Чтение продолжалось полчаса. После чтения он к нам обращается и — о, ужас! — говорит: ну вот, к следующему разу вы мне эту молитву запомните и своими словами передайте. Мы в отчаянии: кто слушал невнимательно, кто спал, кто слушал, но никак не мог запомнить всего, что было в этой молитве. Страх обуял нас велий. В особенности в отчаянии были наши зубрилы: не по чему было вызубрить. Спасителем класса явился я и обратился к нашему семейному священнику Казанского собора отцу Морошкину, и рассказал ему наше горе. Он, по моим приблизительным к тексту молитвы словам, догадался, что это должна быть, так называемая, первосвященническая молитва, и дал мне книжку, в которой молитва эта была помещена. Оказалась та самая. Я привез книжку в училище на пользование всем. И о, удивление Богословского! Он рассчитывал нас озадачить и поставить в тупик, но ошибся в расчете. Как нарочно, первым был вызван я; я отвечал молодцом и получил 11 баллов.

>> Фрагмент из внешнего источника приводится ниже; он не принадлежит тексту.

/-- The group events between two states of the locks. -/
def eventsOf (old s : State) : List Nat := (((old.lck.locks ++ s.lck.locks).map (·.1)).eraseDups).flatMap (lockEvents old s)

/-- The group events of an update cycle, each once: of its notice, which leads from `old` to `mid`, and of its function. -/
def groupEvents (old mid s : State) : State := ((eventsOf old mid ++ eventsOf mid s).eraseDups).foldl (fun s n => raiseEvent n s) s

/-! ## Replies (R342) -/

/-- A control flit of the lock unit at P3; one whose DEV may not be emitted is discarded and recorded (R33, R35, R37). -/
def lckSend (kind : BitVec 4) (tag : BitVec 64) (data : Word) (s : State) : State :=
  let f := mkToken kind 3 (curEpoch s) s.lck.seq tag data
  if badDev s kind (tagDev tag) then detect (blockDetect 0x42 (BitVec.ofNat 8 siteLck) f) s
  else blockSend siteLck f { s with lck := { s.lck with seq := s.lck.seq + 1 } }

/-- The 64-bit result. -/
def lockResult (n : BitVec 12) (code : BitVec 8) : Word := (0 : BitVec 20) ++ n ++ (0 : BitVec 24) ++ code

/-- A reply leaves by the form of its lock word (R342; assumption log 21). -/
def sendReply (s : State) (r : LockReply) : State :=
  let w := r.word
  let v := lockResult r.lock r.code
  if bits w 62 2 = 1 then
    lckSend kOperand (lwDev w ++ bits w 42 10 ++ bits w 30 12 ++ bits w 28 2 ++ r.ctxIter) v s
  else if lwDev w = ownId s then
    { s with lck := { s.lck with direct := s.lck.direct ++ [.wake (bits w 0 14) v] } }
  else lckSend kBlock (lwDev w ++ (1 : BitVec 4) ++ (1 : BitVec 6) ++ bits w 0 14 ++ r.ctxIter) v s

/-- An update cycle ends: inheritance updates, replies and events follow from what its notice, which leads to `mid`, and its
function changed (R344, R349). -/
def endUpdate (old mid : State) (r : List LockReply × State) : State :=
  groupEvents old mid (r.1.foldl sendReply (syncInh old r.2))

/-! ## Holder reset (R346, R347) -/

/-- Whether a reset notice names an owner. -/
def ResetMsg.names (m : ResetMsg) (o : Owner) : Bool :=
  match m.dev with
  | none => m.who == o
  | some x => (match o with
    | .desc dev _ => dev == x
    | .eng dev _ => dev == x
    | _ => false)

/-- The waiter entries that a notice names leave every queue, and are counted (R347). -/
def purgeWaiters (m : ResetMsg) (s : State) : State :=
  let before := lockPool s
  let s := (s.lck.locks.map (·.1)).foldl (fun s n =>
    let x := s.lock n
    s.setLock n { x with waiters := x.waiters.filter (fun w => !m.names w.who) }) s
  let n := before - lockPool s
  if n = 0 then s else s.satAdd (breg .lck 0xC) 0 16 n

/-- Each lock of a list is abandoned, in rising order (R346). -/
def abandonLocks : List Nat → List LockReply → State → List LockReply × State
  | [], rs, s => (rs, s)
  | n :: ns, rs, s =>
    let p := passLock (BitVec.ofNat 12 n) true (s.satInc (breg .lck 0x10) 0 16)
    abandonLocks ns (rs ++ p.1) p.2

/-- The HELD locks become STUCK, which is recorded once (R346, R456). -/
def stickLocks (ns : List Nat) (s : State) : State :=
  match ns with
  | [] => s
  | n :: _ =>
    let o := (s.lock n).owner
    let s := ns.foldl (fun s n => s.setLock n { s.lock n with state := .stuck }) s
    raiseEvent 1940 (detect { Detection.bare 0x4E with
      locus := BitVec.ofNat 16 n, a := o.word.setWidth 64, b := BitVec.ofNat 16 ns.length } s)

/-- What the notice at the front does in its update cycle: the owner's waiter entries go, and its HELD locks become STUCK in
SERVICE or pass as abandoned in the other states (R346, R347). -/
def noticeStep (s : State) : List LockReply × State :=
  match s.lck.notices with
  | [] => ([], s)
  | m :: ms =>
    let t := purgeWaiters m { s with lck := { s.lck with notices := ms } }
    let ns := (t.lck.locks.filter (fun p => p.2.state == .held && m.names p.2.owner)).map (·.1)
    if m.service then ([], stickLocks ns t) else abandonLocks ns [] t

/-! ## Functions (R338, R343) -/

/-- LCK_CMD: BUSY, FN and UNIT in the layout of the profile (R351, R352). -/
def lckCmd (s : State) : Bool × BitVec 6 × BitVec 12 :=
  let c := s.rd (breg .lck 0x20)
  match s.profile with
  | .p0100 => (bit c 30, bits c 0 6, bits c 16 12)
  | _ => (bit c 31, bits c 16 6, bits c 0 12)

/-- LCK_CMD and LCK_CMD_RES show a function that has been applied (R351). -/
def finishLckCmd (n : BitVec 12) (code : BitVec 8) (s : State) : State :=
  let a := breg .lck 0x20
  let old : Bool := s.profile == .p0100
  let s := (s.setFlag a (if old then 30 else 31) false).setFlag a (if old then 29 else 30) true
  s.wr (breg .lck 0x24) ((0 : BitVec 4) ++ n ++ (0 : BitVec 8) ++ code)

/-- A lock function: who asks, the lock, and for a token its lock word, CTX and ITER. -/
structure LockReq where
  who : Owner
  lock : BitVec 12
  word : Word
  ctxIter : BitVec 28
  /-- at the command port -/
  cmd : Bool
  /-- its provenance breaks R336 -/
  strange : Bool
  deriving DecidableEq, Repr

Курсы логики и психологии по старым запискам мы учили наизусть, очень многое совсем не понимая. Помню мой блестящий ответ на экзамене, приведший Принца нашего в восторг, об авторитете, за что получил я 12 баллов, но помню также, что больше половины не понимал того, что так блестяще тараторил. Гораздо яснее бывал Богословский, когда он прибегал к конкретным приемам, например, к такому: встает один воспитанник и отвечает так себе, мямля и ища слова. Богословский слушает не в духе. В одном месте воспитанник говорит фразу, затем, спохватившись, что соврал, говорит: то есть, и затем говорит противоположное тому, что им было сказано раньше; таким образом, "то есть" у него соединяло два антитеза. Богословский вспылил и, прогнав его, сказал: ты умный человек, то есть ты дурак. С той минуты мы сразу поняли, что "то есть" не может соединять два противоречия, а между тем эта привычка грешить против логики и говорить: это черное, то есть, виноват, белое, — у многих бывает.

Переходя в старший курс и получая вместо серебряных золотые нашивки, мы испытывали известное благоговение к нашему новому положению. Это благоговение происходило от сознания, что теперь мы перестали иметь дело с учителями, а будем иметь дело с профессорами.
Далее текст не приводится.